ITCS 6114/8114: Algorithms and Data Structures
LZW Compression
Mounika Ramapuram Naik (801166351)
The Lempel–Ziv–Welch (LZW) is a lossless data compression algorithm, capable of processing any file types (text files, binaries, etc.). This algorithm reads an input sequence of symbols, groups the symbols into strings, and represents the strings with integer codes which takes the less space compared to that of the strings and hence Encoding is achieved. In the decoding part integers codes are converted into strings.
Project Descriptions: Programming Language used: JAVA Complier Version: 13.0.2 Encoder and Decoder java files have been implemented to achieve LZW algorithm.

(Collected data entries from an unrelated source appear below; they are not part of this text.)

-- ==== Sys2Proof/WellFormed.lean ====
section
/-! DEFINITION. Which instructions are well-formed. Every operand's type admits exactly the values its
encoding admits (30_encoding.md R63 to R67: a byte, a word, a named register, a three-bit number), so no
operand needs a check. What remains is the table: an instruction belongs to the base table or to the
extended one, and only one of them is in force in a dispatcher state (R71, R82, R84; log entry 19). -/

namespace Sys2Proof

/-- `i` may be dispatched with the extended-prefix flag at `ext`: its opcode stands in the table that the
flag selects (R71). -/
def Instr.wellFormed (ext : Bool) (i : Instr) : Bool :=
  i.isExtended == ext

end Sys2Proof
end

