-- ==== Sys2Proof/Certificates/Slice0/Obligations.lean ====
section
/-! DEFINITION. The statements for the provers. Instructions are named by their forms (Forms.lean):
`Form.instr` gives the constructor of `Instr` for a form and its operands, every constructor is the
instruction of its own form (Laws, family FormView), so a statement for all operands of a form is one for
every constructor of that shape. The tables under `Sys2Proof.Claims` are the spec's own tables and pseudocode,
written again here from the spec.

Every statement holds of every memory collaborator, the parameter Mem of R48 (log entry 1), but for a clause under
`s.mem.isFlat = true`: what a byte reads after a write is a fact of the reference instance alone (R47), so that clause
says it of the reference instance, beside the clause that says of every instance which writes it is given. -/

namespace Sys2Proof.Claims

open Sys2Proof.Machine

/-! ## What a next state keeps -/

/-- Every register outside `rs`, IME, HALT, EXT and the model's constant are as before. With `.f` outside
`rs` all four flags are as before. -/
def Kept (s t : State) (rs : List Reg8) : Prop :=
  (∀ r, r ∉ rs → t.reg r = s.reg r) ∧ t.ime = s.ime ∧ t.halt = s.halt ∧ t.ext = s.ext ∧
    t.intDispatchTicks = s.intDispatchTicks

/-- Memory, whichever instance it is, is as before, and so every byte of it reads as before. -/
def MemoryKept (s t : State) : Prop := t.mem = s.mem ∧ ∀ x, t.read8 x = s.read8 x

/-- In the reference memory the byte at `a` reads `v` and every other byte reads as before. -/
def ByteReads (s t : State) (a : Word) (v : Byte) : Prop :=
  s.mem.isFlat = true → ∀ x, t.read8 x = if x = a then v else s.read8 x

/-- The one write that memory was given is of the byte `v` at `a`; in the reference memory that byte reads `v`,
every other byte as before. -/
def ByteStored (s t : State) (a : Word) (v : Byte) : Prop :=
  t.mem = s.mem.write a v ∧ ByteReads s t a v

/-- The same by the privileged write variant (R45). -/
def ByteStoredPrivileged (s t : State) (a : Word) (v : Byte) : Prop :=
  t.mem = s.mem.privilegedWrite a v ∧ ByteReads s t a v

/-- The one write that memory was given is of the word `v` at `a`; in the reference memory the low byte is then at
`a`, the high byte at `a + 1` modulo 65536, every other byte as before. -/
def WordStored (s t : State) (a v : Word) : Prop :=
  t.mem = s.mem.writeWord a v ∧
  (s.mem.isFlat = true → ∀ x, t.read8 x =
    if x = a + 1 then v.extractLsb' 8 8 else if x = a then v.extractLsb' 0 8 else s.read8 x)

/-- PC moved past an instruction of `length` bytes and `ticks` went to CYC. -/
def Advanced (s t : State) (length ticks : Nat) : Prop :=
  t.pc = s.pc + BitVec.ofNat 16 length ∧ t.cyc = s.cyc + ticks

/-- PC at `target` and `ticks` to CYC. -/
def Redirected (s t : State) (target : Word) (ticks : Nat) : Prop :=
  t.pc = target ∧ t.cyc = s.cyc + ticks

/-- Only registers in `rs`, PC and CYC differ. -/
def RegsOnly (s t : State) (rs : List Reg8) (length ticks : Nat) : Prop :=
  Kept s t rs ∧ t.sp = s.sp ∧ MemoryKept s t ∧ Advanced s t length ticks

/-- Only PC and CYC differ. -/
def JumpOnly (s t : State) (target : Word) (ticks : Nat) : Prop :=
  Kept s t [] ∧ t.sp = s.sp ∧ MemoryKept s t ∧ Redirected s t target ticks

/-- The word at SP, low byte at SP (R131, R43). -/
def wordAtSp (s : State) : Word := s.read8 (s.sp + 1) ++ s.read8 s.sp

/-! ## Shapes of statements, one per operand pattern -/

/-- The form loads A from the address and changes nothing else. -/
def LoadsAFrom (f : Form) (addr : State → Word) (length ticks : Nat) : Prop :=
  ∀ s, ∃ t, exec f.instr s = .next t ∧ RegsOnly s t [.a] length ticks ∧ t.reg .a = s.read8 (addr s)

/-- The form loads A from HL, then changes HL by `step`. -/
def LoadsAStepping (f : Form) (step : Word) : Prop :=
  ∀ s, ∃ t, exec f.instr s = .next t ∧ RegsOnly s t [.a, .h, .l] 1 8 ∧
    t.reg .a = s.read8 (s.pair .hl) ∧ t.pair .hl = s.pair .hl + step

/-- The form stores the value at the address and changes nothing else. -/
def StoresTo (f : Form) (addr : State → Word) (value : State → Byte) (length ticks : Nat) : Prop :=
  ∀ s, ∃ t, exec f.instr s = .next t ∧ Kept s t [] ∧ t.sp = s.sp ∧
    ByteStored s t (addr s) (value s) ∧ Advanced s t length ticks

/-- The form stores A at HL, then changes HL by `step`. -/
def StoresAStepping (f : Form) (step : Word) : Prop :=
  ∀ s, ∃ t, exec f.instr s = .next t ∧ Kept s t [.h, .l] ∧ t.sp = s.sp ∧
    ByteStored s t (s.pair .hl) (s.reg .a) ∧ t.pair .hl = s.pair .hl + step ∧ Advanced s t 1 8

/-- The second operand of an 8-bit operation (43_alu8.md part 2). -/
def operand (src : Src8) (s : State) : Byte :=
  match src with
  | .reg r => s.reg r.reg
  | .atHl => s.read8 (s.pair .hl)
  | .imm n => n

/-- Length and ticks by operand form (43_alu8.md part 2). -/
def operandLength : Src8 → Nat
  | .reg _ => 1 | .atHl => 1 | .imm _ => 2

/-- Ticks by operand form (43_alu8.md part 2). -/
def operandTicks : Src8 → Nat
  | .reg _ => 4 | .atHl => 8 | .imm _ => 8

/-- `alu` operation: with accumulator, operand and carry before, accumulator and flags after satisfy `P`,
for the register, `(HL)` and immediate forms; only A and F change. -/
def AccResult (op : AluOp) (P : Byte → Byte → Bool → Byte → Flags → Prop) : Prop :=
  ∀ src s, ∃ t, exec (Form.alu op src).instr s = .next t ∧
    RegsOnly s t [.a, .f] (operandLength src) (operandTicks src) ∧
    P (s.reg .a) (operand src s) s.flags.c (t.reg .a) t.flags

/-- A form on an 8-bit location: with value and flags before, value and flags after satisfy `P`, for the
register and `(HL)` forms; only that place and F change. The value after is, for `(HL)`, the byte stored there. -/
def LocResult (f : Loc8 → Form) (P : Byte → Flags → Byte → Flags → Prop) : Prop :=
  (∀ (r : OpReg) (s : State), ∃ t, exec (f (.reg r)).instr s = .next t ∧ RegsOnly s t [r.reg, .f] 1 4 ∧
    P (s.reg r.reg) s.flags (t.reg r.reg) t.flags) ∧
  (∀ s : State, ∃ t v, exec (f .atHl).instr s = .next t ∧ Kept s t [.f] ∧ t.sp = s.sp ∧
    ByteStored s t (s.pair .hl) v ∧ Advanced s t 1 12 ∧ P (s.read8 (s.pair .hl)) s.flags v t.flags)

/-! ## Tables of the spec -/

/-- Condition codes on the bits of F (R65, R250, R14). -/
def condition (cc : Cond) (s : State) : Bool :=
  match cc with
  | .nz => !(s.reg .f).getLsbD 7
  | .z => (s.reg .f).getLsbD 7
  | .nc => !(s.reg .f).getLsbD 4
  | .c => (s.reg .f).getLsbD 4

/-- Lengths by form (R320, column length). -/
def lengthOf : Form → Nat
  | .ldWide _ _ | .ldNnSp _ | .ldANn _ | .ldNnA _ | .jp _ | .jpCc _ _ | .call _ | .callCc _ _ => 3
  | .ld _ src | .alu _ src => operandLength src
  | .ldHlImm _ | .ldhAN _ | .ldhNA _ | .stop _ | .jr _ | .jrCc _ _ | .addSpE _ | .ldHlSpE _ => 2
  | .ldToHl _ | .ldABc | .ldADe | .ldBcA | .ldDeA | .ldhAC | .ldhCA | .ldHliA | .ldAHli | .ldHldA | .ldAHld => 1
  | .ldSpHl | .push _ | .pop _ | .inc _ | .dec _ | .daa | .cpl | .scf | .ccf | .addHl _ | .incWide _ | .decWide _ => 1
  | .rlca | .rla | .rrca | .rra | .rot _ _ | .bit _ _ | .res _ _ | .set _ _ => 1
  | .jpHl | .ret | .retCc _ | .reti | .rst _ | .nop | .halt | .di | .ei | .prefixCb | .undef _ => 1

/-- Ticks of a read and a write of a location (R320). -/
def modifyTicksOf : Loc8 → Nat
  | .reg _ => 4 | .atHl => 12

/-- Ticks of a read of a location (R320). -/
def testTicksOf : Loc8 → Nat
  | .reg _ => 4 | .atHl => 8

/-- Ticks by form (R320): for a conditional form by whether its condition holds. -/
def ticksOf : Form → State → Nat
  | .ld _ src, _ | .alu _ src, _ => operandTicks src
  | .ldToHl _, _ | .ldABc, _ | .ldADe, _ | .ldBcA, _ | .ldDeA, _ | .ldhAC, _ | .ldhCA, _ => 8
  | .ldHliA, _ | .ldAHli, _ | .ldHldA, _ | .ldAHld, _ => 8
  | .ldHlImm _, _ | .ldhAN _, _ | .ldhNA _, _ | .ldWide _ _, _ | .ldHlSpE _, _ | .pop _, _ => 12
  | .ldANn _, _ | .ldNnA _, _ | .push _, _ | .addSpE _, _ => 16
  | .ldNnSp _, _ => 20
  | .ldSpHl, _ | .addHl _, _ | .incWide _, _ | .decWide _, _ => 8
  | .inc x, _ | .dec x, _ | .rot _ x, _ | .res _ x, _ | .set _ x, _ => modifyTicksOf x
  | .bit _ x, _ => testTicksOf x
  | .daa, _ | .cpl, _ | .scf, _ | .ccf, _ | .rlca, _ | .rla, _ | .rrca, _ | .rra, _ => 4
  | .jp _, _ | .ret, _ | .reti, _ | .rst _, _ => 16
  | .jpCc cc _, s => if condition cc s then 16 else 12
  | .jpHl, _ => 4
  | .jr _, _ => 12
  | .jrCc cc _, s => if condition cc s then 12 else 8
  | .call _, _ => 24
  | .callCc cc _, s => if condition cc s then 24 else 12
  | .retCc cc, s => if condition cc s then 20 else 8
  | .nop, _ | .halt, _ | .stop _, _ | .di, _ | .ei, _ | .prefixCb, _ | .undef _, _ => 4

/-- The address of the following instruction. -/
def nextPc (f : Form) (s : State) : Word := s.pc + BitVec.ofNat 16 (lengthOf f)

/-- PC after a form: for the forms of 46_control.md (R251 to R261, the only ones that redirect, R85) their target
or, not taken, the following instruction (R86); for every other form the following instruction. -/
def pcAfter (f : Form) (s : State) : Word :=
  match f with
  | .jp nn | .call nn => nn
  | .jpCc cc nn | .callCc cc nn => if condition cc s then nn else nextPc f s
  | .jpHl => s.pair .hl
  | .jr e => BitVec.ofInt 16 (s.pc.toNat + 2 + e.toInt)
  | .jrCc cc e => if condition cc s then BitVec.ofInt 16 (s.pc.toNat + 2 + e.toInt) else nextPc f s
  | .ret | .reti => wordAtSp s
  | .retCc cc => if condition cc s then wordAtSp s else nextPc f s
  | .rst y => BitVec.ofNat 16 (8 * y.code.toNat)
  | .ld _ _ | .ldToHl _ | .ldHlImm _ | .ldABc | .ldADe | .ldBcA | .ldDeA | .ldANn _ | .ldNnA _ => nextPc f s
  | .ldhAN _ | .ldhNA _ | .ldhAC | .ldhCA | .ldHliA | .ldAHli | .ldHldA | .ldAHld => nextPc f s
  | .ldWide _ _ | .ldNnSp _ | .ldSpHl | .ldHlSpE _ | .push _ | .pop _ => nextPc f s
  | .alu _ _ | .inc _ | .dec _ | .daa | .cpl | .scf | .ccf => nextPc f s
  | .addHl _ | .incWide _ | .decWide _ | .addSpE _ => nextPc f s
  | .rlca | .rla | .rrca | .rra | .rot _ _ | .bit _ _ | .res _ _ | .set _ _ => nextPc f s
  | .nop | .halt | .stop _ | .di | .ei | .prefixCb | .undef _ => nextPc f s

/-- `POP AF` writes all four flags, the other pops none. -/
def popFlags : Pair → Flags
  | .af => ⟨true, true, true, true⟩
  | .bc | .de | .hl => ⟨false, false, false, false⟩

/-- Which of Z, N, H, C a form writes (the summary table of R16; `BIT` keeps C, `DAA` keeps N, and so on). -/
def flagsWritten : Form → Flags
  | .alu _ _ => ⟨true, true, true, true⟩
  | .inc _ | .dec _ | .bit _ _ => ⟨true, true, true, false⟩
  | .daa => ⟨true, false, true, true⟩
  | .cpl => ⟨false, true, true, false⟩
  | .scf | .ccf | .addHl _ => ⟨false, true, true, true⟩
  | .addSpE _ | .ldHlSpE _ | .rlca | .rla | .rrca | .rra | .rot _ _ => ⟨true, true, true, true⟩
  | .pop p => popFlags p
  | .ld _ _ | .ldToHl _ | .ldHlImm _ | .ldABc | .ldADe | .ldBcA | .ldDeA | .ldANn _ | .ldNnA _
  | .ldhAN _ | .ldhNA _ | .ldhAC | .ldhCA | .ldHliA | .ldAHli | .ldHldA | .ldAHld
  | .ldWide _ _ | .ldNnSp _ | .ldSpHl | .push _ | .incWide _ | .decWide _ | .res _ _ | .set _ _
  | .jp _ | .jpCc _ _ | .jpHl | .jr _ | .jrCc _ _ | .call _ | .callCc _ _ | .ret | .retCc _ | .reti | .rst _
  | .nop | .halt | .stop _ | .di | .ei | .prefixCb | .undef _ => ⟨false, false, false, false⟩

/-- The registers of a pair of table `rp`; SP is none of the eight. -/
def wideRegs : WideReg → List Reg8
  | .bc => [.b, .c] | .de => [.d, .e] | .hl => [.h, .l] | .sp => []

/-- The registers other than F that a pop writes. -/
def popRegs : Pair → List Reg8
  | .bc => [.b, .c] | .de => [.d, .e] | .hl => [.h, .l] | .af => [.a]

/-- The register of a location, if it is one. -/
def locRegs : Loc8 → List Reg8
  | .reg r => [r.reg] | .atHl => []

/-- Every two-operand operation writes A but `CP` (R157). -/
def aluRegs : AluOp → List Reg8
  | .cp => []
  | .add | .adc | .sub | .sbc | .and | .xor | .or => [.a]

/-- The registers other than F that a form writes: its destinations and the HL of the stepping loads. -/
def regsWritten : Form → List Reg8
  | .ld dst _ => [dst.reg]
  | .ldABc | .ldADe | .ldANn _ | .ldhAN _ | .ldhAC => [.a]
  | .ldAHli | .ldAHld => [.a, .h, .l]
  | .ldHliA | .ldHldA | .ldHlSpE _ | .addHl _ => [.h, .l]
  | .ldWide rr _ | .incWide rr | .decWide rr => wideRegs rr
  | .pop p => popRegs p
  | .alu op _ => aluRegs op
  | .daa | .cpl | .rlca | .rla | .rrca | .rra => [.a]
  | .inc x | .dec x | .rot _ x | .res _ x | .set _ x => locRegs x
  | .ldToHl _ | .ldHlImm _ | .ldBcA | .ldDeA | .ldNnA _ | .ldhNA _ | .ldhCA | .ldNnSp _ | .ldSpHl | .push _
  | .scf | .ccf | .addSpE _ | .bit _ _
  | .jp _ | .jpCc _ _ | .jpHl | .jr _ | .jrCc _ _ | .call _ | .callCc _ _ | .ret | .retCc _ | .reti | .rst _
  | .nop | .halt | .stop _ | .di | .ei | .prefixCb | .undef _ => []

/-- An operand of table `rp` that is SP. -/
def isSp : WideReg → Bool
  | .sp => true | .bc | .de | .hl => false

/-- The forms that write SP in a state (R12); a call or return not taken does not. -/
def spWritten : Form → State → Bool
  | .ldWide rr _, _ | .incWide rr, _ | .decWide rr, _ => isSp rr
  | .ldSpHl, _ | .addSpE _, _ | .push _, _ | .pop _, _ | .call _, _ | .ret, _ | .reti, _ | .rst _, _ => true
  | .callCc cc _, s | .retCc cc, s => condition cc s
  | .ld _ _, _ | .ldToHl _, _ | .ldHlImm _, _ | .ldABc, _ | .ldADe, _ | .ldBcA, _ | .ldDeA, _ | .ldANn _, _
  | .ldNnA _, _ | .ldhAN _, _ | .ldhNA _, _ | .ldhAC, _ | .ldhCA, _ | .ldHliA, _ | .ldAHli, _ | .ldHldA, _
  | .ldAHld, _ | .ldNnSp _, _ | .ldHlSpE _, _ | .alu _ _, _ | .inc _, _ | .dec _, _ | .daa, _ | .cpl, _ | .scf, _
  | .ccf, _ | .addHl _, _ | .rlca, _ | .rla, _ | .rrca, _ | .rra, _ | .rot _ _, _ | .bit _ _, _ | .res _ _, _
  | .set _ _, _ | .jp _, _ | .jpCc _ _, _ | .jpHl, _ | .jr _, _ | .jrCc _ _, _ | .nop, _ | .halt, _ | .stop _, _
  | .di, _ | .ei, _ | .prefixCb, _ | .undef _, _ => false

/-- The address a read-modify-write of a location stores to, if it is in memory. -/
def locStored : Loc8 → State → List Word
  | .reg _, _ => [] | .atHl, s => [s.hl]

/-- The two addresses a push stores to. -/
def pushStored (s : State) : List Word := [s.sp - 2, s.sp - 2 + 1]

Steps involved in Encoding: • First step is to read symbols from input file one by one and append to string • Create a table of type HashMap with all the default ASCII characters (0 to 255) with character as key and ascii as value • Set maximum table size based on the input bit length • Code reads one symbols at a time and appends them one by one to the current string (initially null). Each time it appends a symbol to the string, it checks whether the resulting string has a code in the dictionary. • If it does, it reads in the next symbol and appends it to the current string. If the resulting string does not exist in the dictionary, it means it has found a new string: it outputs the code corresponding to the string without the newest symbol, adds the string concatenated with the newest symbol to the table with its code (which is the previous largest code value incremented by one), and resets the current string to the newest symbol • The algorithm continues to process symbols from the input sequence, building new strings until the sequence is exhausted, and it then outputs the code for the remaining string Encoder.java Implementation: In Encoder.java mainly three functions have been implemented.
- GetFileContent() This method is to get the input string from the input text file that to be encoded using FileInputStream, InputStreamReader and BufferedReader.
- encodingMethod() This method performs actual encoding of the input data into integer codes and is implemented using pseudocode. Map<String,Integer> table = new HashMap<String,Integer>(); HashMap used for mapping strings to the code value as it can be easily accessed using keys and it’s a dynamic data structure that grows with the size of the entries and so its space efficient. List output= new ArrayList(); List is also dynamic and is used to return integer values after encoding and this can be easily iterated to write the resulting codes to file in UTF-16BE format.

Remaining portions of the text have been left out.